Why your A/B tests take longer than they should

When conducting experiments, teams usually include all the active users in their tests, or sometimes they tend to add all the new users who join the app during this test. So when calculating the metrics for different test groups, all the data from the moment the A/B test kicks off is taken into account.

Today I’ll talk about how you can reduce the time required to get the signal on the change you are testing in a product. You can do that by changing the process of adding users to the A/B test, and in this essay I will show you how you can do it.

P.S. If you want to learn how data can help you build and grow products, take a look at GoPractice! Simulator.

Two approaches towards designing an A / B test

Let’s start with an example.

You’ve noticed that some app users abandon their purchase during checkout. The hypothesis is that with the help of a series of push notifications (reminders, testimonials from other customers, payment plans, etc.), we can convince some of the churned users to complete the purchase, which will have a positive impact on the app monetization.

The standard way to test a hypothesis using an A/B test is as follows:

  1. Add all the active users to the A/B test and randomly split them into two groups (test and control).
  2. In the test group, enable the push-notification logic we talked about earlier. The control group’s experience remains the same as before.
  3. Measure the impact on the key metrics by comparing the performance of the two groups.

Here is the recommended way to validate a hypothesis using an A/B test:

  1. Make sure to add users to the A/B test only at the point where we are going to change their experience in the product, i.e. send a push notification from the tested campaign for the first time.
  2. Send a series of push notifications to the users from the test group; don’t send any notifications to the users from the control group.
  3. Measure the impact on the key metrics by comparing the performance of the two groups.

The recommended experiment design involves two changes:

  1. Make sure to add only those users to the test group who could experience the change in the product (we say “could” since we change the experience only for 50% of these users who will be randomly assigned to the test group).
  2. When analyzing the results of the test, make sure to look at the data for these users only from the moment we added them to the test, and not from the moment we started the experiment.

An experiment designed according to these rules will require significantly less time to identify the effect of the change, if any. Let’s find out why.

Make sure to add to your A/B test only those users who could feel the difference while using the product

Say you started an A/B test on April 1 and finished it on April 30.

Below you will find the metrics of the two test groups, if we assume that we are adding all the active users to this experiment.

The target metric in the experiment is the purchase conversion rate (the proportion of users in the groups who made a purchase).

  • Purchase conversion rate in the control group will be 4.4% (4,000 + 400 / 100,000).
  • Purchase conversion rate in the test group it will be 4.5% (4,000 + 500 / 100,000).
  • There is no statistically significant difference (you can check it here). P-value = 28%. This means that there is a high probability that the observed change is accidental.

Now imagine that we added to the experiment only those who could get some new experience while using the product. And those are the users who abandoned their shopping cart while making a purchase.
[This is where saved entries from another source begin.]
/-- The sealing engine. -/
structure Seal where
  /-- STATUS.READY [10 R307; 0] -/
  ready    : Bool
  /-- the keys of the 64 slots, by slot; unlisted: EMPTY [10 R294; none, as shipped] -/
  keys     : FMap (BitVec 256)
  /-- the device key [10 R293; none, as shipped] -/
  devKey   : Option (BitVec 256)
  /-- the region each walk unit walks [10 R301; none] -/
  units    : Vector (Option (BitVec 9)) 4
  /-- erases that wait for the commands already past check 3; those of a KEY_RETIRE are persistent [10 R298, 12 R349; none] -/
  erasing  : List EraseJob
  /-- sectors held for want of a minor, PA[39:8] [10 R292; none] -/
  held     : List (BitVec 32)
  /-- the internal program count [10 R285; 0, as shipped] -/
  internal : BitVec 64
  /-- the internal program count up to which counts are reserved persistently, in steps of 2^20 [10 R285; 0, as shipped] -/
  reserved : BitVec 64
  /-- items of the internal area whose programs wait below −58 °C [7 R207; none] -/
  toSave   : List Inner
  /-- SELFTEST.DONE and PASS of this reset [10 R306; 0, 0] -/
  tested   : Bool
  passed   : Bool
  deriving DecidableEq, Repr

/-! ### The kerf buffer's persistence state (chapter 5) -/

/-- What one commit area holds (R159, R163). -/
structure CommitArea where
  gen         : BitVec 64
  /-- the commit-complete record is written -/
  complete    : Bool
  frontWritten : Bool
  front       : List EvtEntry
  queueSealed : Bool
  /-- the regions whose bit was set but which held no charge, and those whose data was sealed -/
  sealedRegions : List Nat
  /-- contents of charged slots by sector PA[39:8], each sealed under the internal key (R285) -/
  slots       : FMap Cell
  /-- fold-cache deltas by counter pair PA[39:4], sealed likewise: the pair is the low 128 bits of its sector -/
  deltas      : FMap Cell
  /-- the data major of each region with data (R300) -/
  majors      : FMap (BitVec 64)
  /-- its duration, µs (KRF_COMMIT_TIME) -/
  us          : BitVec 32
  /-- the charge at step 1, bytes, from its header (R159) -/
  charge      : Nat
  deriving DecidableEq, Repr

/-- What started a commit (R158). -/
inductive CommitWhy where
  | pwrFail | down | reset | thermal | fatal
  deriving DecidableEq, Repr

/-- The kerf buffer. -/
structure Krf where
  /-- the slots that are not FREE, by sector PA[39:8] [5 R138; none] -/
  slots     : FMap Slot
  /-- reservations of charge that wait, of every kind, in order of admission [5 R142; none] -/
  waiters   : List Waiter
  /-- charge held by firmware's writes, queue settings and records of the mate that were granted it and wait for a bit of the dirty-region
  bitmap, bytes each [5 R142; none] -/
  granted   : List (Waiter × Nat)
  /-- writes whose region became LOST before they were committed, by stream: the sector PA[39:8] and the oldest such command
  [2 R71; none] -/
  lostWrites : FMap (List (Nat × Nat))
  /-- writes that were given up for want of a spare, until a later write of their sector is committed, likewise [7 R218; none] -/
  gaveUp    : FMap (List (Nat × Nat))
  /-- order stamp of slots [model's own; 0] -/
  stamp     : Nat
  /-- the dirty-region bitmap as it stands in the medium: the regions whose bit is set [5 R144; none, as shipped] -/
  bitmap    : List Nat
  /-- regions whose bit the running bitmap program sets [5 R144; none] -/
  bitmapAsk : List Nat
  /-- the bitmap's next program goes to its second place [5 R144; no, as shipped] -/
  bitmapTurn : Bool
  /-- the generation the bitmap records (R163) [5 R163; 0, as shipped] -/
  bitmapGen : BitVec 64
  /-- generation of the newest commit opened [5 R160; 0, as shipped] -/
  gen       : BitVec 64
  /-- the newest commit area that was opened; older areas are never read again [5 R160; none, as shipped] -/
  area      : Option CommitArea
  /-- the commit that runs: its trigger, and the charge at step 1 [5 R159; none] -/
  running   : Option (CommitWhy × Nat)
  /-- a commit has completed since the last reset [5 R158; no] -/
  done      : Bool
  /-- state was restored at this boot [5 R167 STATUS.RESTORED; 0] -/
  restored  : Bool
  /-- the profile declared under 31 mJ [5 R156; no profile: 1 once booted, 0 before] -/
  minProfile : Bool
  deriving DecidableEq, Repr

/-! ### Lookup tables and engines (chapter 8) -/

/-- Table kinds (R231). -/
inductive TblKind where
  | lpm4 | lpm6 | em | range
  deriving DecidableEq, Repr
In this case, the metrics in the test and control versions will look like this:

* We only add those users to the test who abandoned their purchase, which in this case means the number of active users and the number of users who started the purchase will be equal to the number of those who abandoned their purchases.

Let’s calculate how changing the way of adding users to the test affected the conversion rate:

  • Purchase conversion for users who have become part of the experiment will be 6.6% (400 / 6,000) in the control group and 8.3% (500 / 6,000) in the test group.
  • This difference is statistically significant; even a smaller sample would have been enough to spot the effect of the change made.

When you populate the experiment with users whose experience is not different in test and control groups, you create noise in the data. It makes it harder to notice the signal that comes from users who have experienced the change we made. If the key metric is greatly influenced by the users with a similar experience, then it will take you much longer to identify the effect.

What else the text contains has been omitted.